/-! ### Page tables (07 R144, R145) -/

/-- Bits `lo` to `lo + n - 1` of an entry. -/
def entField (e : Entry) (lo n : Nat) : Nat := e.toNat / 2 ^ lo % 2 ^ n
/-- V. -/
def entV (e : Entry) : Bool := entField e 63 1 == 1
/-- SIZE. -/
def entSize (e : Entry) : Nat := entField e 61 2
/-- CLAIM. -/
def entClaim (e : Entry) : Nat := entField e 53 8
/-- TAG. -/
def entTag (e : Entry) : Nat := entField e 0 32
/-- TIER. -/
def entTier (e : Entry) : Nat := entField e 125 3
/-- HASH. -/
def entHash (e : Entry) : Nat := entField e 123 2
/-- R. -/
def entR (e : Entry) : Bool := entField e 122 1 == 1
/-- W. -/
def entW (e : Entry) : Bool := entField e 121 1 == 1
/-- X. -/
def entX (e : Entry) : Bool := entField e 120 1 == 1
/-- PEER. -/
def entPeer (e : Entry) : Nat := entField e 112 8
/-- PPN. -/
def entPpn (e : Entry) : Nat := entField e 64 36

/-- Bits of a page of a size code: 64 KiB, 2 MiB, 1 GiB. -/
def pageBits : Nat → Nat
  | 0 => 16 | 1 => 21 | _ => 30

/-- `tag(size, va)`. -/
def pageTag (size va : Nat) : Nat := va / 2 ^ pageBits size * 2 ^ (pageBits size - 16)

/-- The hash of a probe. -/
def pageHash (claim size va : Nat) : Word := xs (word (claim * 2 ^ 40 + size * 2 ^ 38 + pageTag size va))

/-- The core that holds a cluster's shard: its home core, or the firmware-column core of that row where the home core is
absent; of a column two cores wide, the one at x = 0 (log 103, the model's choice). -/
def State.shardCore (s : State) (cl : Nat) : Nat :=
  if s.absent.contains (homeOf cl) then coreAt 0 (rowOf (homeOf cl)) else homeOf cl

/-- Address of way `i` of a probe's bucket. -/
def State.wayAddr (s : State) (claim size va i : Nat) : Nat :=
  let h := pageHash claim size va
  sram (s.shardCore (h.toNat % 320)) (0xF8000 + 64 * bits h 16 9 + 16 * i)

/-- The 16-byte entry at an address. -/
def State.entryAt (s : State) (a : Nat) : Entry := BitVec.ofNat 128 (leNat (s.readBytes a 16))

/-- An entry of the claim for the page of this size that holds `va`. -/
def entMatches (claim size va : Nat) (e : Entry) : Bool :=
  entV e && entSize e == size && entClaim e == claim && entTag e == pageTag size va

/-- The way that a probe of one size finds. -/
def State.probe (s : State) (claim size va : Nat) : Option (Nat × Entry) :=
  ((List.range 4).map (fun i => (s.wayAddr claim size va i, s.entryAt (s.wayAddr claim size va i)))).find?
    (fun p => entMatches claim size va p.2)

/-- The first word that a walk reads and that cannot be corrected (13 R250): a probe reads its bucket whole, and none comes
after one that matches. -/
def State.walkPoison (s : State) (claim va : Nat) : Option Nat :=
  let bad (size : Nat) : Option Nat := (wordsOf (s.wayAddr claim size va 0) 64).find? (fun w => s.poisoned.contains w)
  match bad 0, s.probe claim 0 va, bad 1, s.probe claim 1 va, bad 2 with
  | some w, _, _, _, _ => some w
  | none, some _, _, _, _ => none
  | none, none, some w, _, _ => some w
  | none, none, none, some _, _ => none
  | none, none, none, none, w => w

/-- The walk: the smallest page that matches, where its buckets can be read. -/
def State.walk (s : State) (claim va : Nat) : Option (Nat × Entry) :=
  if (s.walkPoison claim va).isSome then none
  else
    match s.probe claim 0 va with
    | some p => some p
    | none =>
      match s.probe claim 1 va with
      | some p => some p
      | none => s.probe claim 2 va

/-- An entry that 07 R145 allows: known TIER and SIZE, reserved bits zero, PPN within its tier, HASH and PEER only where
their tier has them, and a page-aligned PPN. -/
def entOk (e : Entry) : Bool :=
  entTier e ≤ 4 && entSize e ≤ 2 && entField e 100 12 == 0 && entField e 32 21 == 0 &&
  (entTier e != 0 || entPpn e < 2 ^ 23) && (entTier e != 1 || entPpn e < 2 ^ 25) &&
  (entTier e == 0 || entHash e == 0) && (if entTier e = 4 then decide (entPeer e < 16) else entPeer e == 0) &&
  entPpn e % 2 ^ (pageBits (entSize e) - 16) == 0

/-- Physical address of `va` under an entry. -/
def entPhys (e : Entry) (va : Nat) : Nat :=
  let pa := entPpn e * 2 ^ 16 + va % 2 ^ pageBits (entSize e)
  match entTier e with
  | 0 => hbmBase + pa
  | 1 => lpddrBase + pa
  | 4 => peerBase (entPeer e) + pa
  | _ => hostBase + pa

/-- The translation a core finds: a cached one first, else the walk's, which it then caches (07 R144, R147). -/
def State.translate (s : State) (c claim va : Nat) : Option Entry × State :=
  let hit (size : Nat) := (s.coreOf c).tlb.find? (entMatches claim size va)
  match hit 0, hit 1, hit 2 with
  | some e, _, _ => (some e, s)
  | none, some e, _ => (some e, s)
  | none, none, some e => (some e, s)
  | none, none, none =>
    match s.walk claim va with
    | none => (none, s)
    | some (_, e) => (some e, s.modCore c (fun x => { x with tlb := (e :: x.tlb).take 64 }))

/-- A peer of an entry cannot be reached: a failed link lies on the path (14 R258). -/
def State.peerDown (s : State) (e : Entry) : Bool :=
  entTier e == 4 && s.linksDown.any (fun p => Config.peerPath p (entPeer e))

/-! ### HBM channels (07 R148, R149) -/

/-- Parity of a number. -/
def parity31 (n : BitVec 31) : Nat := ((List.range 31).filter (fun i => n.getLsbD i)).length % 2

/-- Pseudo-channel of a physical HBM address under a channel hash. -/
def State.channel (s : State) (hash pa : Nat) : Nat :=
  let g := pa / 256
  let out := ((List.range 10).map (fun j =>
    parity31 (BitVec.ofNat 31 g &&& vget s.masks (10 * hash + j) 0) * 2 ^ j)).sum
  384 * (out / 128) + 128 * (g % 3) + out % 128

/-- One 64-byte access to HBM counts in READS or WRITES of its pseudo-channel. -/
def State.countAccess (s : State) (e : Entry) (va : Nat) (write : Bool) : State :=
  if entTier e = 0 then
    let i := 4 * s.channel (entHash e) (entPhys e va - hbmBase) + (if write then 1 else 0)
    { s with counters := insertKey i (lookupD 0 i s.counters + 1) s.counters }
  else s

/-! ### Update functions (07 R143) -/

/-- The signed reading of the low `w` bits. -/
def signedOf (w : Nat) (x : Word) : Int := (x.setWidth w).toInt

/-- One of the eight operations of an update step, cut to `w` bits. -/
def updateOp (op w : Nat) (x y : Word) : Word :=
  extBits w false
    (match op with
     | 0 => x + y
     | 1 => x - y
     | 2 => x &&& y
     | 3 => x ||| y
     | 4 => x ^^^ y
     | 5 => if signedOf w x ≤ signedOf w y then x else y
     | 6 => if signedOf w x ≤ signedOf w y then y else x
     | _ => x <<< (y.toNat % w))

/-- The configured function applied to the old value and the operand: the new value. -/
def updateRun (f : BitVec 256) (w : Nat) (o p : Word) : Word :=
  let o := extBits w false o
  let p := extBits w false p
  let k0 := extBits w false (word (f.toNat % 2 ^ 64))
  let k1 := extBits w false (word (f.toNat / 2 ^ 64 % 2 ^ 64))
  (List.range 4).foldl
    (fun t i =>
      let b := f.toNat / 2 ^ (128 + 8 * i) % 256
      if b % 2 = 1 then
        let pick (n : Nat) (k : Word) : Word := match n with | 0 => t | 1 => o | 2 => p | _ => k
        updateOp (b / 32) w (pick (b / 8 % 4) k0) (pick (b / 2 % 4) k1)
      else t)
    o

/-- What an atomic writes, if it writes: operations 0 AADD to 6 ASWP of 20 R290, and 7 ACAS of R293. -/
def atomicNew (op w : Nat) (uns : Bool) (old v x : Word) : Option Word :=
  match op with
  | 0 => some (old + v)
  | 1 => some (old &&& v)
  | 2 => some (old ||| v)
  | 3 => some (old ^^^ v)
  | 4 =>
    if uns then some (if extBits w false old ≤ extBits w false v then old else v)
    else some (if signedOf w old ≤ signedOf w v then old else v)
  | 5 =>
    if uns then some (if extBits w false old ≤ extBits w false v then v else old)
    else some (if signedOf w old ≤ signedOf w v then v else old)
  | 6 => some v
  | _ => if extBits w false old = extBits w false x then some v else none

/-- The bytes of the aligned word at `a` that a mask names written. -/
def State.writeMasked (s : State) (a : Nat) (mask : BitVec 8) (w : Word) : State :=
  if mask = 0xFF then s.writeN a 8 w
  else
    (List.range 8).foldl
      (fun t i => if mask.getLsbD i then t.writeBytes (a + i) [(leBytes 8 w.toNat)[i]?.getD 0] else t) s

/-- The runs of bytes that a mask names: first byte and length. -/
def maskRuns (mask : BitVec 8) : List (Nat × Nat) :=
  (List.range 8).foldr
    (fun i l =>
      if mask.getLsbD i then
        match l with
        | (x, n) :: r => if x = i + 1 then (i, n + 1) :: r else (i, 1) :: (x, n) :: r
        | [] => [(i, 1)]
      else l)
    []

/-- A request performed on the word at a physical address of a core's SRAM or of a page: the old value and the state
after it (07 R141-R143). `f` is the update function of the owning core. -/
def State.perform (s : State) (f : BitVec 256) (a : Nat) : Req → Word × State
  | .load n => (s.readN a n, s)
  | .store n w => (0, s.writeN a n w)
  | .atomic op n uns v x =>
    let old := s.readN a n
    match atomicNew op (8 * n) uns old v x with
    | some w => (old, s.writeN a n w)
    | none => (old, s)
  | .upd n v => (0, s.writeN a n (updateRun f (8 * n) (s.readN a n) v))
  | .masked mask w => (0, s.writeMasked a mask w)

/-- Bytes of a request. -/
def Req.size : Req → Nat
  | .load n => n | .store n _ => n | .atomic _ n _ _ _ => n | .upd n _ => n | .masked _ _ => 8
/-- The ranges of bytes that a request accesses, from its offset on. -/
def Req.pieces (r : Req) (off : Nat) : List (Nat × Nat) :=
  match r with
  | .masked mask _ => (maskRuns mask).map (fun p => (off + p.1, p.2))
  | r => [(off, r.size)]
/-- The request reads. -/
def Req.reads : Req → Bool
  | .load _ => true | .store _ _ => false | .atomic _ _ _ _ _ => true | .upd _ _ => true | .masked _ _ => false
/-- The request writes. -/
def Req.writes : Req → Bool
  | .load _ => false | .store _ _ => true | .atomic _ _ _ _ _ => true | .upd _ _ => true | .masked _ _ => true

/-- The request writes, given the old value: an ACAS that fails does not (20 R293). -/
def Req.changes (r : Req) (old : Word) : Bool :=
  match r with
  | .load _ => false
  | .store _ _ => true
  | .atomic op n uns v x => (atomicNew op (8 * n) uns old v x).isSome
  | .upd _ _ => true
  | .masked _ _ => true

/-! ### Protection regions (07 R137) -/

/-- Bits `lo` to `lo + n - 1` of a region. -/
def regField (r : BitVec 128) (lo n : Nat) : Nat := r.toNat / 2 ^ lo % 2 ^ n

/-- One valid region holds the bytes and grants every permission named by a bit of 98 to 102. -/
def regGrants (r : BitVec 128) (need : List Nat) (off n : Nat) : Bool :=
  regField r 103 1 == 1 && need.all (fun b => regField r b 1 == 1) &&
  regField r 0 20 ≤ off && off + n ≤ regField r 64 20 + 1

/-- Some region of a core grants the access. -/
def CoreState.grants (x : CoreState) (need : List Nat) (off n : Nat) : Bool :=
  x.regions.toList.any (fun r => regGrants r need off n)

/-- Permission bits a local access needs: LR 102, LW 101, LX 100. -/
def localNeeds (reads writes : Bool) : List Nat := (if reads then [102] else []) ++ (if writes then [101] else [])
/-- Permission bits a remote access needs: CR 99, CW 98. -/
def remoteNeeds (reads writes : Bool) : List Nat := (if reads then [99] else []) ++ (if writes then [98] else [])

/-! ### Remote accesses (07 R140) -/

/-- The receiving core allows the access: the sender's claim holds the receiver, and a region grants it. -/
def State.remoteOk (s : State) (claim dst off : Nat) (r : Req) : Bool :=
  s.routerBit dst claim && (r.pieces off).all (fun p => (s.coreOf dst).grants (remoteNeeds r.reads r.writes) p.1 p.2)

- _EXERCISE GOAL_: Within the entries above, work out the number of lines that include the string "pieces" and give only that.

- _RESPONSE BOX_: 2